Activity
Please copy each line below that contains the string "used".

Material provided
/-- A write from outside in progress: lines charged with their pools, whether a charge has failed, and a peer's pool whose charge
did, the old values an atomic read, and the completion time once it is made. -/
structure Inbound where
  key : Nat
  req : InReq
  charged : List (Loc × Nat)
  failed : Bool
  peerPool : Option (BitVec 8)
  olds : List Word
  tw : Option Word
  /-- Lines of it whose page has moved while it was held, with where they lie now (R289), and peers' answers still due. -/
  placed : List (Loc × Loc)
  due : Nat
  deriving DecidableEq, Repr

/-- Access counts of a page group (R257). -/
structure GroupCount where
  tier : BitVec 2
  count : Nat
  cold : Nat
  since : Nat
  deriving DecidableEq, Repr

/-- A migration request (R258): group, promote or demote, count. -/
structure MigReq where
  group : Nat
  promote : Bool
  count : Nat
  deriving DecidableEq, Repr

/-! ### Counters and pools -/

/-- An allowance held at a cluster cache (R197), with the figure its home last heard of it (R201), the total its home last
told the holder (R199), and when it was last used. -/
structure Allow where
  amount : Nat
  reported : Nat
  told : Nat
  used : Nat
  deriving DecidableEq, Repr

/-- Who waits for a pool's reserve (R283, R287). -/
inductive Waiter where
  | sheaf (uid ticket : Nat)
  | command (ring seq : Nat)
  | hub (key : Nat)
  | kv (uid lane : Nat)
  | move (asn : Nat) (va : Word)
  deriving DecidableEq, Repr

/-- A request in a pool's queue, of a cluster; its CAPWAIT runs from its arrival at the head. -/
structure WaitCharge where
  who : Waiter
  cl : Nat
  amount : Nat
  deadline : Option Word
  deriving DecidableEq, Repr

/-- A pool (R279 to R286). -/
structure Pool where
  ctrl : Nat
  granted : Nat
  ceiling : Nat
  ratio : Nat
  committed : Nat
  promised : Nat
  remain : Nat
  allow : List (Nat × Allow)
  queue : List WaitCharge
  /-- Requests of the queue that have been decided, and not been taken up: whether they were met. A LOWER that failed has the
  reserve at its roll call as its amount (R283, R287). -/
  decided : List (WaitCharge × Bool)
  published : Nat
  /-- Since when the published figure is behind (R41). -/
  stale : Option Word
  reliefDone : Nat
  /-- Whether the host has been asked for relief that it has not granted in full yet (R285, R404). -/
  asked : Bool
  deriving DecidableEq, Repr

/-- Who waits at a core's port for a token (R341): a held batch, a load's operation, or an engine command. -/
inductive PortWait where
  | batch (uid ticket : Nat)
  | op (uid k : Nat)
  | cmd (id : Nat)
  deriving DecidableEq, Repr
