def Fibre.readC (f : Fibre) (k : BitVec 2) : CcVal := f.cc[k.toNat]
def Fibre.fullC (f : Fibre) (k : BitVec 2) : Bool := f.ccFull.getLsbD k.toNat
def Fibre.writeC (f : Fibre) (k : BitVec 2) (x : CcVal) : Fibre :=
  { f with cc := f.cc.set k.toNat x, ccFull := f.ccFull ||| (1#4 <<< k.toNat) }
def Fibre.emptyC (f : Fibre) (k : BitVec 2) : Fibre := { f with ccFull := f.ccFull &&& ~~~(1#4 <<< k.toNat) }

/-- c3 to c0 as a frame saves them (Table 6.5). -/
def Fibre.ccBits (f : Fibre) : BitVec 16 := f.cc[3] ++ f.cc[2] ++ f.cc[1] ++ f.cc[0]
def Fibre.setCc (f : Fibre) (x : BitVec 16) : Fibre :=
  { f with cc := ⟨⟨[x.extractLsb' 0 4, x.extractLsb' 4 4, x.extractLsb' 8 4, x.extractLsb' 12 4]⟩, rfl⟩,
           ccFull := BitVec.allOnes 4 }

/-- Sticky floating-point flags of a fibre and of its sheaf (R42). -/
def Sheaf.raiseFp (sh : Sheaf) (m : Mask) (x : Fin 32 → BitVec 5) : Sheaf :=
  let sh' := sh.modFibs m fun l f => { f with fpflags := f.fpflags ||| x l }
  { sh' with fpflags := (lanesIn m).foldl (fun a l => a ||| x l) sh.fpflags }

/-- A lane word's guard for one fibre (R36). -/
def guardOf (g : Guard) (f : Fibre) : Bool := condHolds g.cond (f.readC g.cc)

/-- Lanes of a mask whose guard holds. -/
def Sheaf.guarded (sh : Sheaf) (g : Guard) (m : Mask) : Mask :=
  maskOf fun l => hasLane m l && sh.fib l false (guardOf g)

/-- Whether some lane of a mask has the named c register empty (R31). -/
def Sheaf.ccEmpty (sh : Sheaf) (k : BitVec 2) (m : Mask) : Bool :=
  (lanesIn m).any fun l => !sh.fib l true (·.fullC k)

/-- Whether a guard reads its c register (R35: condition 0 ignores it). -/
def guardReads (g : Guard) : Bool := g.cond ≠ 0

/-! ### The issuing sheaf -/

def State.sheaf? (s : State) (u : Nat) : Option Sheaf := aget s.sheafs u
def State.shf (s : State) : Sheaf := (s.sheaf? s.cur).getD Sheaf.blank
def State.modSheaf (s : State) (u : Nat) (g : Sheaf → Sheaf) : State := { s with sheafs := amod s.sheafs u g }
/-- Put the issuing sheaf back. -/
def State.setShf (s : State) (sh : Sheaf) : State := s.modSheaf s.cur fun _ => sh
/-- A step that follows, or a message on its way. -/
def State.post (s : State) (e : Event) : State := { s with events := s.events ++ [e] }
def State.report (s : State) (r : Report) : State := { s with reports := s.reports ++ [r] }
def State.emit (s : State) (o : HostOut) : State := { s with out := s.out ++ [o] }
/-- A step that cannot happen yet keeps its place before the later ones of its channel. (DEDUCED, log 22.) -/
def State.again (s : State) (e : Event) : State := { s with events := e :: s.events }
/-- A fresh key. -/
def State.fresh (s : State) : Nat × State := (s.nextId, { s with nextId := s.nextId + 1 })

def State.seatKey (core seat : Nat) : Nat := core * 4 + seat
def State.seat? (s : State) (core seat : Nat) : Option Seat := aget s.seats (State.seatKey core seat)
def State.modSeat (s : State) (core seat : Nat) (g : Seat → Seat) : State :=
  { s with seats := amod s.seats (State.seatKey core seat) g }
def State.launch? (s : State) (k : Nat) : Option Launch := aget s.launches k
def State.modLaunch (s : State) (k : Nat) (g : Launch → Launch) : State := { s with launches := amod s.launches k g }
def State.bed? (s : State) (k : Nat) : Option Bed := aget s.beds k
def State.modBed (s : State) (k : Nat) (g : Bed → Bed) : State := { s with beds := amod s.beds k g }
def State.coreState (s : State) (c : Nat) : CoreState := (aget s.cores c).getD CoreState.idle
def State.modCore (s : State) (c : Nat) (g : CoreState → CoreState) : State :=
  { s with cores := aset s.cores c (g (s.coreState c)) }
def clusterOf (core : Nat) : Nat := core / 4
def dieOf (core : Nat) : Nat := core / 128 % 4
def frostedCore (s : State) (c : Nat) : Bool := (s.coreState c).frosted.isSome

/-- The vector in force (R40). -/
def State.hvec (s : State) (sh : Sheaf) : Word := ((s.seat? sh.core sh.seat).map (·.hvec)).getD 0

/-- The batch has completed its instruction: its fibres stand at the next PC (R58) and nothing is in progress. -/
def Sheaf.advance (sh : Sheaf) (m : Mask) : Sheaf :=
  { sh.modFibs m fun _ f => { f with pc := sh.npc } with hold := Hold.none }

/-- A switch point (R46): the sheaf selects a new batch. -/
def Sheaf.switch (sh : Sheaf) : Sheaf := { sh with batch := 0, hold := Hold.none }

/-- Fibres leave their batch, set aside or not (R344, R149). -/
def Sheaf.unbatch (sh : Sheaf) (m : Mask) : Sheaf :=
  { sh with
    batch := sh.batch &&& ~~~m
    aside := (sh.aside.map fun a => { a with lanes := a.lanes &&& ~~~m }).filter fun a => a.lanes ≠ 0
    putBy := sh.putBy.map fun p => (p.1 &&& ~~~m, p.2) }

/-- The instruction waits (R30 step 2, R31, R32 and the holds of R46): nothing changes but the hold, which records
the reason of Table 20.2 and the register waited for. -/
def Sheaf.await (sh : Sheaf) (bell : Word) (reason : BitVec 8) (kind : BitVec 2) (src : BitVec 8) : Sheaf :=
  { sh with hold := { sh.hold with waiting := true, since := if sh.hold.waiting then sh.hold.since else bell,
                                   reason := reason, srcKind := kind, src := src } }

def State.await (s : State) (reason : BitVec 8) (kind : BitVec 2) (src : BitVec 8) : State :=
  s.setShf (s.shf.await s.bell reason kind src)

/-- Whether a wait is one of those that R46 turns into a switch point after 64 cycles: an empty register, a full count of
operations, a charge or translation hold, a full queue. A fetch, a fence (R190), a spill refill (R26) and a bandwidth
token (R341) are none; reason 0 stands for the first two, which Table 20.2 does not list. (DEDUCED, log 65.) -/
def Hold.yields (h : Hold) : Bool := h.waiting && (h.reason = 1 || h.reason = 2 || h.reason = 3 || h.reason = 4)

/-- Whether the instruction has not issued: it waits for its fetch, a register, a place among the operations, a queue
or a fence, and its batch is no candidate meanwhile (R337). -/
def Hold.unissued (h : Hold) : Bool :=
  h.waiting && h.phase = 0 && h.acted = 0 && (h.reason = 0 || h.reason = 1 || h.reason = 2 || h.reason = 4)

Written solution
told the holder (R199), and when it was last used. -/
  used : Nat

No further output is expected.